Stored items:
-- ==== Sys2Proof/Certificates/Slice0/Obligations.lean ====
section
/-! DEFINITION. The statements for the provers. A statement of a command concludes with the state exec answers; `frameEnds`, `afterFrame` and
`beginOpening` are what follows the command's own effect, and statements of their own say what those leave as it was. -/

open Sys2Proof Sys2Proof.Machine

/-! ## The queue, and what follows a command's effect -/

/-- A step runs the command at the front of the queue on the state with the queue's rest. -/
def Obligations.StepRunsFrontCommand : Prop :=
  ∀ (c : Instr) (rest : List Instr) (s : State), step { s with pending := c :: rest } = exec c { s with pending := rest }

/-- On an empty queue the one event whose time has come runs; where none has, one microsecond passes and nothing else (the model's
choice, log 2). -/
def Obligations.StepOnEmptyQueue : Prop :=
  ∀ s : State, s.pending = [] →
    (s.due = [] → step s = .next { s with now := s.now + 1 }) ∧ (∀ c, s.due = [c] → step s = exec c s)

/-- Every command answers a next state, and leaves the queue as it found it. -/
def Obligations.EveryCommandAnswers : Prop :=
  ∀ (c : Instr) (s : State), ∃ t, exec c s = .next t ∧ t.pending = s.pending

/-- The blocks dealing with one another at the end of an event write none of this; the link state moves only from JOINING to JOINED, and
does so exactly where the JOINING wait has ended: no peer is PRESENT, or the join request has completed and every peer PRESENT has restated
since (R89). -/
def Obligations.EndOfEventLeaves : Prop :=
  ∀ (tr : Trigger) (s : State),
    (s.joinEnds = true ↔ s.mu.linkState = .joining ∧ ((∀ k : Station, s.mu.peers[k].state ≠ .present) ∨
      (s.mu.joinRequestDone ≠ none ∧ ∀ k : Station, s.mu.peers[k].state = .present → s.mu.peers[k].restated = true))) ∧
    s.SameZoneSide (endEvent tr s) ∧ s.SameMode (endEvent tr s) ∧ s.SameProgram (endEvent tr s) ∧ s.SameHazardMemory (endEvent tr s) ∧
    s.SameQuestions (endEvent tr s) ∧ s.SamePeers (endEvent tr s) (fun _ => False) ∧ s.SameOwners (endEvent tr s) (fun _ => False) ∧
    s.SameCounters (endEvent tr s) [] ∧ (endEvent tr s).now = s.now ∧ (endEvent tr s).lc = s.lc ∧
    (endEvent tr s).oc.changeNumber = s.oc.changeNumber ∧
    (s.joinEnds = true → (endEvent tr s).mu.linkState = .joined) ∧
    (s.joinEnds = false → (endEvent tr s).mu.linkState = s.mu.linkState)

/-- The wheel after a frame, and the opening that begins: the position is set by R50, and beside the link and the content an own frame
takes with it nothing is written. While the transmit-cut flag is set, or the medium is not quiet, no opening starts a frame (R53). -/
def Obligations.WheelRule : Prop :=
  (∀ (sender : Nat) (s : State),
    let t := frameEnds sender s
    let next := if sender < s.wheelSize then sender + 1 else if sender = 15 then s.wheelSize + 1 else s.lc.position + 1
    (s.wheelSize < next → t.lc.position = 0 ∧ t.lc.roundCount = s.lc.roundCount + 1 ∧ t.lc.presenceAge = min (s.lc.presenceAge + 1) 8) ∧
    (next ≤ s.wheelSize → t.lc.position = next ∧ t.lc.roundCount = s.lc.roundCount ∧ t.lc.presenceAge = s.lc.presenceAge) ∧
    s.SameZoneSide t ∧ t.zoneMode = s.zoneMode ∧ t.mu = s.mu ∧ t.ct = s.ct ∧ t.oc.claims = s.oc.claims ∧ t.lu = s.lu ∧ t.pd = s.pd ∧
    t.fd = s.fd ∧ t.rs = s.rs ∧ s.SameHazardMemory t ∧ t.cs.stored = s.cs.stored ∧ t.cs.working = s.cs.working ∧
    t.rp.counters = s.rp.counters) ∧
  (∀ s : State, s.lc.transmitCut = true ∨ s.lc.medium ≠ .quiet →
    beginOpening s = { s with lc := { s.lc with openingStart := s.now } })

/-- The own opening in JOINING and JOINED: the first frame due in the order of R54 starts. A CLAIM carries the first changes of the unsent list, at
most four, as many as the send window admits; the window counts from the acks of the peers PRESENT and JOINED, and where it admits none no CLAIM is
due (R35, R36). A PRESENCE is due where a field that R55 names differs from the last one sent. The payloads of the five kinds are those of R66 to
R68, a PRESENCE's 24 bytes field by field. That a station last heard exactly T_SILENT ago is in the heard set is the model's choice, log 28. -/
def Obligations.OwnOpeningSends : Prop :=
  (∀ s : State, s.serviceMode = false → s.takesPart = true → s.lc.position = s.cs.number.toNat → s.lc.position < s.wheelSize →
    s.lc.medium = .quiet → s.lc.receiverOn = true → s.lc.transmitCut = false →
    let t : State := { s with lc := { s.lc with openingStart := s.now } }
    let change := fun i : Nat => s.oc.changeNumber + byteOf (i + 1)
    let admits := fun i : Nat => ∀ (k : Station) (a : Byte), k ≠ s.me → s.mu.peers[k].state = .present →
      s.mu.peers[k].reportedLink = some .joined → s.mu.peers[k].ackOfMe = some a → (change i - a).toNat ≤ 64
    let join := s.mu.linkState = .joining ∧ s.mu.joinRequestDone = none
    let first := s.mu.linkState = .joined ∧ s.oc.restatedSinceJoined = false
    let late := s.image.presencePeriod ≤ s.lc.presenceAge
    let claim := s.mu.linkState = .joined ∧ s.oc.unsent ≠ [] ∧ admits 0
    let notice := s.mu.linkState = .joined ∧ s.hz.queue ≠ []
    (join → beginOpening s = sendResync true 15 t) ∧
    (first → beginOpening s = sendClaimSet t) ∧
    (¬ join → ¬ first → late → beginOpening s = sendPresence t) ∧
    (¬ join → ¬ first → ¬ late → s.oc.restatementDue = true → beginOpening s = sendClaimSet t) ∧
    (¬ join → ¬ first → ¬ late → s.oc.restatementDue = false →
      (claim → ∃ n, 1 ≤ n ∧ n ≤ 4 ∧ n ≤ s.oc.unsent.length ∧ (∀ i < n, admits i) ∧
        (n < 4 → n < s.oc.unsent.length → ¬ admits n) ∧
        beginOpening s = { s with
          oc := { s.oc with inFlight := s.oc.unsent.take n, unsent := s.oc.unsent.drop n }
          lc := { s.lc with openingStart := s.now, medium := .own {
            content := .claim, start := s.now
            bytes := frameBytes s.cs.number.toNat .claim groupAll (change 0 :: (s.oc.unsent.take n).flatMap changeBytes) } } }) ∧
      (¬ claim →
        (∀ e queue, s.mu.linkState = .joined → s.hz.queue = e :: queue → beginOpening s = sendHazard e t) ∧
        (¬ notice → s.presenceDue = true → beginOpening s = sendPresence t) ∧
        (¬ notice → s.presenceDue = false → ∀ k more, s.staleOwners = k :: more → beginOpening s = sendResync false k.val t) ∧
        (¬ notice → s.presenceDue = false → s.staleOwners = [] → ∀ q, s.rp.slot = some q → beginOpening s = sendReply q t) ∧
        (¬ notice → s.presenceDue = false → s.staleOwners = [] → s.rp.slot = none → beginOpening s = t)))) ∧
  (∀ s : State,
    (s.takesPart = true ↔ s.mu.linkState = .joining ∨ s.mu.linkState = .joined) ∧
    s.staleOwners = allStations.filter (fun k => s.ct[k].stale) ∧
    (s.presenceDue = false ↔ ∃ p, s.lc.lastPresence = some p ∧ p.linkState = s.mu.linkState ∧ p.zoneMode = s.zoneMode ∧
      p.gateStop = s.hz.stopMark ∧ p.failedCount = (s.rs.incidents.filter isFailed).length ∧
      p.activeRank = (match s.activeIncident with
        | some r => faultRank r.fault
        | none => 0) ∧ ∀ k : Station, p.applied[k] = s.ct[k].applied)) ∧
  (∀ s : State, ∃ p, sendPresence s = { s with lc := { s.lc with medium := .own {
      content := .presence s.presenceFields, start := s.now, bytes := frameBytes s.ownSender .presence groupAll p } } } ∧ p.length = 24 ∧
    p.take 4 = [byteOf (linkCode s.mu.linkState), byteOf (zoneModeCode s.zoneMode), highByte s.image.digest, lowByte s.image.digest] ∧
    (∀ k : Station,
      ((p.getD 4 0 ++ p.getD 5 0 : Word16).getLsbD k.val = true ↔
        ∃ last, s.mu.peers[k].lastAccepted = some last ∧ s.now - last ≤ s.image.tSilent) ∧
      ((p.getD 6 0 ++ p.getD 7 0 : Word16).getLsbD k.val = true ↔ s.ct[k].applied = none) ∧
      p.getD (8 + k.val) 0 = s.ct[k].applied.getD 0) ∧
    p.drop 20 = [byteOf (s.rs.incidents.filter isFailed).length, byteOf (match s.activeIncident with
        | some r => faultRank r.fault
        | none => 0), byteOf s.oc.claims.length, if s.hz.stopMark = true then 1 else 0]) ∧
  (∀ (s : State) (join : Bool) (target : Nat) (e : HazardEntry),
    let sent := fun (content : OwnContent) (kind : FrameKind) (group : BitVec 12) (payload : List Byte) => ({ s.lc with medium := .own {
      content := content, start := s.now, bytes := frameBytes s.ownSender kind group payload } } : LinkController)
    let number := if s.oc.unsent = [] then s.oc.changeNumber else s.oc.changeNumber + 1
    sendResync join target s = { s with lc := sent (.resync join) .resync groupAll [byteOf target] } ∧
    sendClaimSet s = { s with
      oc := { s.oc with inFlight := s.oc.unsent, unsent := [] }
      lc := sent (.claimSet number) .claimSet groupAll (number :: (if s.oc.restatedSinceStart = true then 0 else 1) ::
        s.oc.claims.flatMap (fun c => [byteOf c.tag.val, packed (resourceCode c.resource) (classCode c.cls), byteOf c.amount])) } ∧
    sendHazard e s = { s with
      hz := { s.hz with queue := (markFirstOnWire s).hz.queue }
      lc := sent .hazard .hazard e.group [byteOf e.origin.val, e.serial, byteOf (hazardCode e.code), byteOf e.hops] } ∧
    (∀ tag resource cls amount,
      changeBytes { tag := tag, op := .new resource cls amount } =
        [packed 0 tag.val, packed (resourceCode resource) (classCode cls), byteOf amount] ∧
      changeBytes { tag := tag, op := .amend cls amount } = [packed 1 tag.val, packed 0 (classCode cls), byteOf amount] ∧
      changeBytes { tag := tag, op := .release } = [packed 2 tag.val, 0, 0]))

* * *

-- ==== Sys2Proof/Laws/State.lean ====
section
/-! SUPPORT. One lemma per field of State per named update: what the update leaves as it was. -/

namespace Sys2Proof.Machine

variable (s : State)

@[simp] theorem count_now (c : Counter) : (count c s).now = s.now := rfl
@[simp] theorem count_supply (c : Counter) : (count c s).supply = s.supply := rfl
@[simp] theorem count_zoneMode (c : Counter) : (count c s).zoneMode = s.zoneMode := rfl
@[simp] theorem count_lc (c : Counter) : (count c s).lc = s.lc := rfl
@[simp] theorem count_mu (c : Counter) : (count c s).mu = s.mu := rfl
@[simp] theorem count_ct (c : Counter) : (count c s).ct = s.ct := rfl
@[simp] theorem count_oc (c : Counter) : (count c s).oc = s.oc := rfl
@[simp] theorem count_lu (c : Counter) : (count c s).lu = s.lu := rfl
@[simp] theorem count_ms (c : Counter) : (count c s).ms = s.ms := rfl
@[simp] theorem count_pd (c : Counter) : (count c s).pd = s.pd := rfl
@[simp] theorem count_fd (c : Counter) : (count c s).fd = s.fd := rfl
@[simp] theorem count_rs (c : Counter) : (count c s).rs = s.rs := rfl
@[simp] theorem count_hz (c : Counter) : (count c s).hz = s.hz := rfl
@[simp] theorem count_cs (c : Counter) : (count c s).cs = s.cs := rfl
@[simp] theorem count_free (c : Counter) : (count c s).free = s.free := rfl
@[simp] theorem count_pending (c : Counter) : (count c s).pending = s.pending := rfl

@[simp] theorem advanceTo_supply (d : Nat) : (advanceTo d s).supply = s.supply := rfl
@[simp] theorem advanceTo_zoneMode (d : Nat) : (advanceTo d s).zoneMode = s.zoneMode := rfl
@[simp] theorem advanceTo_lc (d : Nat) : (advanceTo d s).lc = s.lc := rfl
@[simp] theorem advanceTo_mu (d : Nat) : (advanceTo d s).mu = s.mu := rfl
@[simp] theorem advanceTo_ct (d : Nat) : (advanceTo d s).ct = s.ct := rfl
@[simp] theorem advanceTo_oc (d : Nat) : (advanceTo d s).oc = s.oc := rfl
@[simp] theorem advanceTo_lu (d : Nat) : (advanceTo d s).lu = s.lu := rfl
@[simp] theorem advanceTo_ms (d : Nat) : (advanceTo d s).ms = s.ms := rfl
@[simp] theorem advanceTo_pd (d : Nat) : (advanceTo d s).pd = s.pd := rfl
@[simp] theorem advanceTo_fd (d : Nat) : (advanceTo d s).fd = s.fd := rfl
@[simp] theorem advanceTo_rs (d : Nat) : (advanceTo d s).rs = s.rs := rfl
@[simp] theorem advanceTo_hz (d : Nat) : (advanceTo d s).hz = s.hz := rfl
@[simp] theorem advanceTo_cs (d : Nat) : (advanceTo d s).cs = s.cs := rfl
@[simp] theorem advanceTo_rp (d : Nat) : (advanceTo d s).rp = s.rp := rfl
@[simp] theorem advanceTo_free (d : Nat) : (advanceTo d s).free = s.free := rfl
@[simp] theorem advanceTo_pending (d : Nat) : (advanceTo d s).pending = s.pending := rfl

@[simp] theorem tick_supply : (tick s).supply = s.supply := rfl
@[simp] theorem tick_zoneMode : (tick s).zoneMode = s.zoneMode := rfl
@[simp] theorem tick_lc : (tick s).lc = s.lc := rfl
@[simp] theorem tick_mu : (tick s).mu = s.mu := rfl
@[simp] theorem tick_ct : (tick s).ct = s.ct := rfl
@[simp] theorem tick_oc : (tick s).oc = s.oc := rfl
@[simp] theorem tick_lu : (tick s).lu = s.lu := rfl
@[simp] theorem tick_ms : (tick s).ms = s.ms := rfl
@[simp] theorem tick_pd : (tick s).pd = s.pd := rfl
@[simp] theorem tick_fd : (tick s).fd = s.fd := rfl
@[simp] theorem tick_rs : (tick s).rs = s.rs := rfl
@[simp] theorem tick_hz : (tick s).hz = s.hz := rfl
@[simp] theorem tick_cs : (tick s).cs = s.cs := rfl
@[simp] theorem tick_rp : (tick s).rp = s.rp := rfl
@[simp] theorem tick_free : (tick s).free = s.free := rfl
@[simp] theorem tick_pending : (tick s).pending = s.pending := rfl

EXERCISE PROMPT:
What you return must be an exact retyping of the lines above starting at the line with "-- ==== Sys2Proof/Certificates/Slice0/Obligations.lean" and ending at the line with "def Obligations.StepRunsFrontCommand : Prop", and nothing besides.

TASK RESPONSE:
-- ==== Sys2Proof/Certificates/Slice0/Obligations.lean ====
section
/-! DEFINITION. The statements for the provers. A statement of a command concludes with the state exec answers; `frameEnds`, `afterFrame` and
`beginOpening` are what follows the command's own effect, and statements of their own say what those leave as it was. -/

open Sys2Proof Sys2Proof.Machine

/-! ## The queue, and what follows a command's effect -/

/-- A step runs the command at the front of the queue on the state with the queue's rest. -/
def Obligations.StepRunsFrontCommand : Prop :=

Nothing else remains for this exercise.